Every line below between the line holding "variable (v : Stacks)" and the line holding "(s.setStk v).mstat = s.mstat := rfl", inclusive, should be repeated exactly, and all other lines omitted.

## Collected data
Content starts

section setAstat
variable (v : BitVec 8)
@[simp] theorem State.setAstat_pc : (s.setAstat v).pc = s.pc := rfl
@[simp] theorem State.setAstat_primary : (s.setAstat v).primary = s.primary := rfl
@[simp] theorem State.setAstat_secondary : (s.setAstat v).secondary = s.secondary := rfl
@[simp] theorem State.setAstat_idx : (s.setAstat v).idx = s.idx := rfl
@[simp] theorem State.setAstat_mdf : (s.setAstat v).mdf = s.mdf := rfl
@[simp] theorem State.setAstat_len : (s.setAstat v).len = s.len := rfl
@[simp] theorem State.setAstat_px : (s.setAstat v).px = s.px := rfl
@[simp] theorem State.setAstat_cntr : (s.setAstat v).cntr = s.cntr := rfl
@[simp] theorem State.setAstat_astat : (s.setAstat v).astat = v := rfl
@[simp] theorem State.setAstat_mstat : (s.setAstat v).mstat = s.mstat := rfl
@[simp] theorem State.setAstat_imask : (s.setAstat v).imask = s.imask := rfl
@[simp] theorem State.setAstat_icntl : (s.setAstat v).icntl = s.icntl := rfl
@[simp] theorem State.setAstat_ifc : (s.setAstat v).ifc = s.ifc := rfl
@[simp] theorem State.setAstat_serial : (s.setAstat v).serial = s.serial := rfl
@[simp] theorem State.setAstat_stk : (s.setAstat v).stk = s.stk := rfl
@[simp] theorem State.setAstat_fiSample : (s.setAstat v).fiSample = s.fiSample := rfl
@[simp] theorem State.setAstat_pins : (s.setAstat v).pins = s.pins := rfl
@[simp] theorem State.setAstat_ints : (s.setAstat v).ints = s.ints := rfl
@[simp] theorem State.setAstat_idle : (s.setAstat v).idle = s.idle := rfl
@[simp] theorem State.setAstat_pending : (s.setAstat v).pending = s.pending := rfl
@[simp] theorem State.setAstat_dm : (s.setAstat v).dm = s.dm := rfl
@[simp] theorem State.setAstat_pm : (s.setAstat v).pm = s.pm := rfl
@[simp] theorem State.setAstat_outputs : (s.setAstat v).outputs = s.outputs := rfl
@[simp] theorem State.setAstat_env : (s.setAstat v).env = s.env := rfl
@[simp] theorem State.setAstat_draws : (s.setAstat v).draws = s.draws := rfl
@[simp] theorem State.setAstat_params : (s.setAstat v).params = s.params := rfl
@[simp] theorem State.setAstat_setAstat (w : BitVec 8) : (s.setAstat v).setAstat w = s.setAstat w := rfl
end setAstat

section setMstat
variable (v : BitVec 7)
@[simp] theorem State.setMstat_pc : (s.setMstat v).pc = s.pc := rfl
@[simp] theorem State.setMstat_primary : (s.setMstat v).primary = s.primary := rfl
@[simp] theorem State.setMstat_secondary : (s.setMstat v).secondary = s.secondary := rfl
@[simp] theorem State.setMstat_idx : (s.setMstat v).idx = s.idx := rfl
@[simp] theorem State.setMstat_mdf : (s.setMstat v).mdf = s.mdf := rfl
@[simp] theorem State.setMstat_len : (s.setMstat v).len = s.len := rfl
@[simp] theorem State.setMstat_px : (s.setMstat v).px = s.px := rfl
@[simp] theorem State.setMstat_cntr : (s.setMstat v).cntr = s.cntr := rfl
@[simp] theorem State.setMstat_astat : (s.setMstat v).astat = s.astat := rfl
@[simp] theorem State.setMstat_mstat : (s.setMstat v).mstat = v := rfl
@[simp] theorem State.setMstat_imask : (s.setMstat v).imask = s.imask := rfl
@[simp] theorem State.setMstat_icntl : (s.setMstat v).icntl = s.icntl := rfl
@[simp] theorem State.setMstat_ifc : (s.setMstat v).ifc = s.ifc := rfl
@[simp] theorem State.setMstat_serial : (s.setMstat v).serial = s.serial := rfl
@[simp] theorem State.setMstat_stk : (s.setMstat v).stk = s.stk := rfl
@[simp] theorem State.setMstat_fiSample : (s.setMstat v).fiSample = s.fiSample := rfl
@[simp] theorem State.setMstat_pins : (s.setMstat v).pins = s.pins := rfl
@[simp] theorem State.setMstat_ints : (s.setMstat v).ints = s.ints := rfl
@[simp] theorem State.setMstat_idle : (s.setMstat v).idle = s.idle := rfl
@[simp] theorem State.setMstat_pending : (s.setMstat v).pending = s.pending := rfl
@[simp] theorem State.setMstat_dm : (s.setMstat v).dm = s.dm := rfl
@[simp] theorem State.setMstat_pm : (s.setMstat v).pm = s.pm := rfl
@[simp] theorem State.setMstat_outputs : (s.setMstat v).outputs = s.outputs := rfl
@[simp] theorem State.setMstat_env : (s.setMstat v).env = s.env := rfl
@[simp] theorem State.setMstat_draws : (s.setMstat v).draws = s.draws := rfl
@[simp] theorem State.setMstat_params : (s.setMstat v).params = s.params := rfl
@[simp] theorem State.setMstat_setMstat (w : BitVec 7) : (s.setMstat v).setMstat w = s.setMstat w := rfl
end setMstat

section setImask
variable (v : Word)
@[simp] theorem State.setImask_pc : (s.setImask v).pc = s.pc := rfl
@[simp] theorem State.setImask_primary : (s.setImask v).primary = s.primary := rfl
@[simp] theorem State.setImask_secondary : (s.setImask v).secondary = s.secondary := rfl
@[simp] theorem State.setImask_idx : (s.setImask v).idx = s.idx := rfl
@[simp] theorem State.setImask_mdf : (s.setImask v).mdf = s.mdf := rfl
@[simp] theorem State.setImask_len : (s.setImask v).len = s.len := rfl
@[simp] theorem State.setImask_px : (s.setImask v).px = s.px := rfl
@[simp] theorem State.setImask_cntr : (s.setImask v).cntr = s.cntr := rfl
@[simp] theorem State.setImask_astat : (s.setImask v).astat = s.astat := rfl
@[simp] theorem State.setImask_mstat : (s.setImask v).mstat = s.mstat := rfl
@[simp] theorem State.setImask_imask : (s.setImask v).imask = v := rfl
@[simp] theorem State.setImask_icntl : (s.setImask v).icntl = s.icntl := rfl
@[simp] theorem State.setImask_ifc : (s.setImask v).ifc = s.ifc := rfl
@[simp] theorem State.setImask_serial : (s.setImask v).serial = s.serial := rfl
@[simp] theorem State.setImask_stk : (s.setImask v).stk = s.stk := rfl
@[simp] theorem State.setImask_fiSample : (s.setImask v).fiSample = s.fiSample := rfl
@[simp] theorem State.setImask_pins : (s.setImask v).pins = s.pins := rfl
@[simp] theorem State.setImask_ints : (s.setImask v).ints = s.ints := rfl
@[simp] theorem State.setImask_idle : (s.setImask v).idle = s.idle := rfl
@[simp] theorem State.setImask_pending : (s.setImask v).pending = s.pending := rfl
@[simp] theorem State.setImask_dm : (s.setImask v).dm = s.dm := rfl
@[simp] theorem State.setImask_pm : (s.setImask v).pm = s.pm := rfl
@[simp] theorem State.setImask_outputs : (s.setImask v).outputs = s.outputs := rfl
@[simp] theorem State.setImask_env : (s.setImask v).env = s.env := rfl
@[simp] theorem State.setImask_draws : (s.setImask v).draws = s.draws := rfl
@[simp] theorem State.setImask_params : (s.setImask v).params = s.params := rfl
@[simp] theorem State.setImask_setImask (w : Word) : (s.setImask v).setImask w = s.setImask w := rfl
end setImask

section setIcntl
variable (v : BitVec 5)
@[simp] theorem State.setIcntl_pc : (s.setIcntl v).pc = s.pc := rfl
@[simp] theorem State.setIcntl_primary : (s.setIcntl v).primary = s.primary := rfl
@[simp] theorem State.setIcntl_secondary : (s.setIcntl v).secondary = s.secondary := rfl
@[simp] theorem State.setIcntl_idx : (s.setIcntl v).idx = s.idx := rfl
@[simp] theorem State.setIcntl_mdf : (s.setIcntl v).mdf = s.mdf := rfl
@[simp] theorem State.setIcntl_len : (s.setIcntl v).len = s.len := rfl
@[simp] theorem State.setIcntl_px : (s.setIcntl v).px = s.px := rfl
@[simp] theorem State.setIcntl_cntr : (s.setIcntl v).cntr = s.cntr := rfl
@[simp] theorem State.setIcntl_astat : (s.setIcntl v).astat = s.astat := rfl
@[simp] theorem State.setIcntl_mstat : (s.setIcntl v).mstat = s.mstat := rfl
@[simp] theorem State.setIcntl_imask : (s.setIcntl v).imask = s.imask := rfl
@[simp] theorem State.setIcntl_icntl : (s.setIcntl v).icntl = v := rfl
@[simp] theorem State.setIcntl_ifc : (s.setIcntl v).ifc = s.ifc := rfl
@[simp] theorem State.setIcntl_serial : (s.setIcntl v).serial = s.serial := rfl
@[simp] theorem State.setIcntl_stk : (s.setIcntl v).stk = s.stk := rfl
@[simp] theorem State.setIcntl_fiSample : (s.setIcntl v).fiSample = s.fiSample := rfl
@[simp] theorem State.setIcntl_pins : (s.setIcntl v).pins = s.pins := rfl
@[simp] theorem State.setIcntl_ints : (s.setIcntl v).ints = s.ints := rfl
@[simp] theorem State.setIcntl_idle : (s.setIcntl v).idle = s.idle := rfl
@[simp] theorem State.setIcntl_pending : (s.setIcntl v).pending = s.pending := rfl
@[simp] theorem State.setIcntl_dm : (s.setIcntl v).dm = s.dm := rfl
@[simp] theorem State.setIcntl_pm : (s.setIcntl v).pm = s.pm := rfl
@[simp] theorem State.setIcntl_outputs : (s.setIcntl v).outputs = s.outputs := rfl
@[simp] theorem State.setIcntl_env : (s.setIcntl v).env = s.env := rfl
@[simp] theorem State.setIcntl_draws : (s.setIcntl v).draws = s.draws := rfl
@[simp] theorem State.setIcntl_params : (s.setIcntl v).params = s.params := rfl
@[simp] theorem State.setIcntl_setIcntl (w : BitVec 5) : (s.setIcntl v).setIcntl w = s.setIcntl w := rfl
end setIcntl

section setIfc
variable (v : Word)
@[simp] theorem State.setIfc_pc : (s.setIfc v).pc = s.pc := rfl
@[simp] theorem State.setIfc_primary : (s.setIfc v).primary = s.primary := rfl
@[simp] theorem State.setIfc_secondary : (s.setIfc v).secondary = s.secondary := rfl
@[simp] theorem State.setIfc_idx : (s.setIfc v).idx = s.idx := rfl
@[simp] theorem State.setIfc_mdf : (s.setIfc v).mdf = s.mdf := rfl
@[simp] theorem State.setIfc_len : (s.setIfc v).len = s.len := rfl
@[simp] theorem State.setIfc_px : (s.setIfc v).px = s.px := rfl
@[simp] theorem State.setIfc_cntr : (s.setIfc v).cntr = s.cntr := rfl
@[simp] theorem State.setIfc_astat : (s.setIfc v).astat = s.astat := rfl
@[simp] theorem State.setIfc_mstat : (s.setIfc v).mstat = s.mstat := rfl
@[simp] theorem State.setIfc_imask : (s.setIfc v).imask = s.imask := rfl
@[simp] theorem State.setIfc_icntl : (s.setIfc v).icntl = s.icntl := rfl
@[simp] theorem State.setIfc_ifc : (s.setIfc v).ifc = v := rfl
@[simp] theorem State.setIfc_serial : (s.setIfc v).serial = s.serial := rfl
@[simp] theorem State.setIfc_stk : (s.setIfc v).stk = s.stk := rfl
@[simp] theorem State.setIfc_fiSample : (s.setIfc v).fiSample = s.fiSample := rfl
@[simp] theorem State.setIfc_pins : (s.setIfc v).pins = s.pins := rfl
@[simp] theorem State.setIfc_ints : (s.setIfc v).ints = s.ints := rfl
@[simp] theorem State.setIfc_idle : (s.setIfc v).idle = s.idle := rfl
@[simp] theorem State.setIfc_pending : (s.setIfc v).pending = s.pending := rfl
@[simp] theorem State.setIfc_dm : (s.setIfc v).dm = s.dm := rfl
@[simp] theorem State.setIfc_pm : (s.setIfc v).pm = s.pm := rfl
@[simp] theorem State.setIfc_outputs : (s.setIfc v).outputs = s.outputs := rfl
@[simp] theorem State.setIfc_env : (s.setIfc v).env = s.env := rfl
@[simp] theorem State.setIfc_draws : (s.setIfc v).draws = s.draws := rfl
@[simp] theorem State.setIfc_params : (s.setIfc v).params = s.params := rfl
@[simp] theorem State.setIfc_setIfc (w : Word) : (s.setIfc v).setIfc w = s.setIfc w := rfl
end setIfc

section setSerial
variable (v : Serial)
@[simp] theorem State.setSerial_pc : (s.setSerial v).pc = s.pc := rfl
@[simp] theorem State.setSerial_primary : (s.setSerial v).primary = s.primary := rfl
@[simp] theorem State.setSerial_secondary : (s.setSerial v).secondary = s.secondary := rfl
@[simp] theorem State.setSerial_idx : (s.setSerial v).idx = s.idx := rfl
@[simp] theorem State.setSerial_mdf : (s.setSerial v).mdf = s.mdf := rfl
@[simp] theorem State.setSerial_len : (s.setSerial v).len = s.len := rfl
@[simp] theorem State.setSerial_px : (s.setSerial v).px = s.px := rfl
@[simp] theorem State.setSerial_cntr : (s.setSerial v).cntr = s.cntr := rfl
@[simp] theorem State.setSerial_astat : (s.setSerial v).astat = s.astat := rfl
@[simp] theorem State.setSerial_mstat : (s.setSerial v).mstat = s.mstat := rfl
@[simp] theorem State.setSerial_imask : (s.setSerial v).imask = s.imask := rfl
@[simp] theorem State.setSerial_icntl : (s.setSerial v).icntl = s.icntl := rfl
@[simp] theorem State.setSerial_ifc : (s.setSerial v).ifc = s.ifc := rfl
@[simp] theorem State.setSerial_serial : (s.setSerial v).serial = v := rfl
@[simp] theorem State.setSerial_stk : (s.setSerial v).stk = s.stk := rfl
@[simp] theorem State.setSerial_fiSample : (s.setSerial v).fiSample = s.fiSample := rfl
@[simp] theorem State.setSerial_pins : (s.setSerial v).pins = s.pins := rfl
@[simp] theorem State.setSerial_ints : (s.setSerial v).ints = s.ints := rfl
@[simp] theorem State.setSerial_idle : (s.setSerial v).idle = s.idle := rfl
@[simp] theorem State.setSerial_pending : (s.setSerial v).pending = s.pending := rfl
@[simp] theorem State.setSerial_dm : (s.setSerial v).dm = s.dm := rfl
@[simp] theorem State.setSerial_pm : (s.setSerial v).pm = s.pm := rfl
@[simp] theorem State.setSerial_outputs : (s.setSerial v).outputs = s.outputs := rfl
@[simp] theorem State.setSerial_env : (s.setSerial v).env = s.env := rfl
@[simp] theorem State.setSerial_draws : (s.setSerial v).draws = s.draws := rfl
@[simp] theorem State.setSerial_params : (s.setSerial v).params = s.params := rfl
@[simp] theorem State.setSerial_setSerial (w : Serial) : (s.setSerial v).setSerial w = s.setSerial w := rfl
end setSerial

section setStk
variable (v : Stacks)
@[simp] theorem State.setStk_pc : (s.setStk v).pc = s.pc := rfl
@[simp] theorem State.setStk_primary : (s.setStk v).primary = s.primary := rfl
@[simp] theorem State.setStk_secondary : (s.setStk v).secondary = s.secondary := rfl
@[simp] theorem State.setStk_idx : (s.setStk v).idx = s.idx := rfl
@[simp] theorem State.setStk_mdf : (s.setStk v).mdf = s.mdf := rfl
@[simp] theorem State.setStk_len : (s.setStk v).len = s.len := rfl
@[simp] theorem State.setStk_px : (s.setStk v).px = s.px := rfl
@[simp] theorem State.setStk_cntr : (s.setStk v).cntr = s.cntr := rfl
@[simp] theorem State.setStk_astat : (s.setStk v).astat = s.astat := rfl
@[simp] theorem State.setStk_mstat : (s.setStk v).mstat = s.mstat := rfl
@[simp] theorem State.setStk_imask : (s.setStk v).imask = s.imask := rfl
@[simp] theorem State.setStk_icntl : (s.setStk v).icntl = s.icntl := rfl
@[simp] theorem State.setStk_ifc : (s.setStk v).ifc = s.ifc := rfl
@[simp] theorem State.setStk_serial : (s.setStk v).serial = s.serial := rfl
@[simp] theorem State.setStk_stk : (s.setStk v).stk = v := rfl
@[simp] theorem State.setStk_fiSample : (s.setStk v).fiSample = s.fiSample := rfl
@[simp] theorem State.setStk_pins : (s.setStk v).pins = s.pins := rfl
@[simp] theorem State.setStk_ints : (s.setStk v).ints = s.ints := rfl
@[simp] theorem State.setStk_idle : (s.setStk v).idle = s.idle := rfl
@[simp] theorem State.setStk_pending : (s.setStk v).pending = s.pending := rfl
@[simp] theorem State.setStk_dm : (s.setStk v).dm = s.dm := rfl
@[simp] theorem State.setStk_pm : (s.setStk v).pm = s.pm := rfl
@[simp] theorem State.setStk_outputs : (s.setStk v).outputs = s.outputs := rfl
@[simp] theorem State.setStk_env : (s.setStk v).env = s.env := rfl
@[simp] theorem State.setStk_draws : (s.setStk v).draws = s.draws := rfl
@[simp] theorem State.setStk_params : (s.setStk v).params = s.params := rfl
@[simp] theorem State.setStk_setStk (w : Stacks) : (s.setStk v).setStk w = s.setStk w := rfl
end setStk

Content ends

## Output
variable (v : Stacks)
@[simp] theorem State.setStk_pc : (s.setStk v).pc = s.pc := rfl
@[simp] theorem State.setStk_primary : (s.setStk v).primary = s.primary := rfl
@[simp] theorem State.setStk_secondary : (s.setStk v).secondary = s.secondary := rfl
@[simp] theorem State.setStk_idx : (s.setStk v).idx = s.idx := rfl
@[simp] theorem State.setStk_mdf : (s.setStk v).mdf = s.mdf := rfl
@[simp] theorem State.setStk_len : (s.setStk v).len = s.len := rfl
@[simp] theorem State.setStk_px : (s.setStk v).px = s.px := rfl
@[simp] theorem State.setStk_cntr : (s.setStk v).cntr = s.cntr := rfl
@[simp] theorem State.setStk_astat : (s.setStk v).astat = s.astat := rfl
@[simp] theorem State.setStk_mstat : (s.setStk v).mstat = s.mstat := rfl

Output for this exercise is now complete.